На обратном пути на базу она быстро пересказала фабулу Аржанову, опустив леденящие кровь детали, красочно расписанные Инной. Мужчинам все эти «страсти-мордасти» были совершенно неинтересны. Жизненный опыт Златы подсказывал ей это со всей очевидностью. Конечно, встретив в обеденном зале Гришу, она метнула на него острый взгляд, стараясь заметить признаки душевного волнения, но Чухлебов выглядел так же, как всегда.
– В поселок ездили? – спросил он без особого, впрочем, интереса на круглом, чуть сонном лице.
– Да, мне нужно было доктору показаться, – зачем-то выдала полуправду Злата. – Александр Федорович хотел убедиться, что вчерашний удар по голове никак не сказался на моем здоровье.
– Ну и как, не сказался? На здоровье и умственных возможностях? – В голосе обычно мрачного Гриши скользнули искорки веселья, и Злата уставилась на него, не веря своим ушам.
– Да вроде нет, – ответила она и, аккуратно обойдя Гришу, вошла в столовую. Обедали не полным составом.
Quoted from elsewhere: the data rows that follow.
def Ctrl.cqOf (c : Ctrl) (q : Nat) : Option Cq := c.cqs.find? (fun x => x.qid == q)

/-! ### Hedge table (R325–R330) -/

def State.hent (s : State) (e : Nat) : Option HEntry := sg none s.hdg.entries e

def State.setHent (s : State) (e : Nat) (x : Option HEntry) : State :=
  s.modHdg (fun h => { h with entries := sp none h.entries e x })

def State.hdgUsed (s : State) : Nat := s.hdg.entries.length

def HKind.isWrite : HKind → Bool
  | .write => true
  | .dsm => true
  | _ => false

def HKind.code : HKind → Nat
  | .read => 0
  | .write => 1
  | .zone => 2
  | .dsm => 3

/-- Two entries conflict: shared LBAs, or write-kind in one zone of a zoned namespace. -/
def State.hconflict (s : State) (a b : HEntry) : Bool :=
  decide (a.ns = b.ns) &&
    (decide (a.slba < b.slba + b.count ∧ b.slba < a.slba + a.count) ||
      (s.nsZoned a.ns && a.kind.isWrite && b.kind.isWrite && decide (zoneOf a.slba = zoneOf b.slba)))

/-- An older conflicting entry blocks a younger one (Table 15.3). -/
def kindBlocks : HKind → HKind → Bool
  | _, .zone => true
  | .zone, _ => true
  | .read, _ => false
  | .write, _ => true
  | .dsm, .read => false
  | .dsm, _ => true

def HEntry.blocks (older younger : HEntry) : Bool := !older.committed && kindBlocks older.kind younger.kind

/-- Older conflicting entries of an entry, with their numbers. -/
def State.olderConf (s : State) (e : Nat) (x : HEntry) : List (Nat × HEntry) :=
  s.hdg.entries.filterMap (fun p =>
    match p.2 with
    | some y => if p.1 ≠ e ∧ y.asn < x.asn ∧ s.hconflict y x then some (p.1, y) else none
    | none => none)

def State.blockers (s : State) (e : Nat) (x : HEntry) : List (Nat × HEntry) :=
  (s.olderConf e x).filter (fun p => p.2.blocks x)

/-- The entry with the lowest ASN. -/
def oldest : List (Nat × HEntry) → Option (Nat × HEntry)
  | [] => none
  | p :: t =>
    match oldest t with
    | some q => if q.2.asn < p.2.asn then some q else some p
    | none => some p

/-- The context waits on every entry that blocks it (R328). -/
def State.waitOn (s : State) (c : CtxId) (bs : List (Nat × HEntry)) : State :=
  s.modHdg (fun h =>
    { h with
      blocked := bs.foldl (fun m p => sp [] m p.1 (if (sg [] m p.1).contains c then sg [] m p.1 else sg [] m p.1 ++ [c]))
        h.blocked })

/-- Line 9 in each context that waits on an entry (R328). -/
def State.hdgWake (s : State) (e : Nat) : State :=
  let ws := sg [] s.hdg.blocked e
  let s := s.modHdg (fun h => { h with blocked := sp [] h.blocked e [] })
  ws.foldl (fun s c => s.raiseLine c 9) s

/-- A free entry (DESIGN CHOICE, log 8). -/
def State.freeHent (s : State) : Option Nat :=
  pickOf .hedge ((List.range 16384).filter (fun k => (sg none s.hdg.entries k).isNone))

/-- The command takes an entry, or waits for one; none is granted while HDG_CTL.EN is 0 (Table 15.9). -/
def State.takeHent (s : State) (n : Nat) (kind : HKind) (ns slba count : Nat) (asn : DWord) : State :=
  match (if s.blockUp R_HDG_ID && s.regB R_HDG_CTL 0 then s.freeHent else none) with
  | none => (s.hdgInt 0).modCmd n (fun c => { c with hedgeWait := true })
  | some e =>
    let s := s.hdgWake e
    let s := s.setHent e (some ⟨false, kind, ns, slba, count, n, asn⟩)
    let s := s.modHdg (fun h => { h with high := max h.high s.hdgUsed })
    let s := if s.hdgUsed = 16384 then s.hdgInt 0 else s
    s.modCmd n (fun c => { c with hedge := some e, hedgeWait := false })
Зимний и Костромин отправились на охоту, ради которой они приехали на базу и которую разрешили только сегодня. Муромцев с Володей уже пообедали и работали в кабинете. Зычный бас депутата, диктующий что-то своему помощнику, был слышен даже через двое закрытых дверей. Парменов не вышел к обеду, сославшись на головную боль. А Светка с Завариным уже поели и отправились в лес за земляникой.
Отсутствие общества Злату вполне устраивало. Она быстро проглотила холодный борщ, удивительно вкусный и пахнущий свежестью, слопала целую тарелку картофельных драников с деревенской сметаной, запила все это великолепие домашним квасом и подумала, что жизнь решительно удалась. Кроме нее, в столовой были только Гриша и Аграфенин, которому Аржанов велел за ней присматривать, пока он ненадолго отлучится к егерям.
– Я спать хочу, – честно призналась Злата Антону, когда обед был закончен. – Я сегодня проснулась ни свет ни заря.
– Что, Сашка разбудил? – Антон засмеялся. – Он сам вскакивает с петухами и другим спать не дает.
Злате показалось, что у сидящего напротив Гриши даже уши зашевелились от любопытства. Она представила, как данная информация выглядит со стороны, и покраснела от смущения.
– Мы разговаривали, – поспешно сказала Злата. – И это не Саша виноват, я, наверное, от любопытства проснулась. Мне очень многое нужно было с ним обсудить. И вот сейчас спать хочется, просто спасу нет.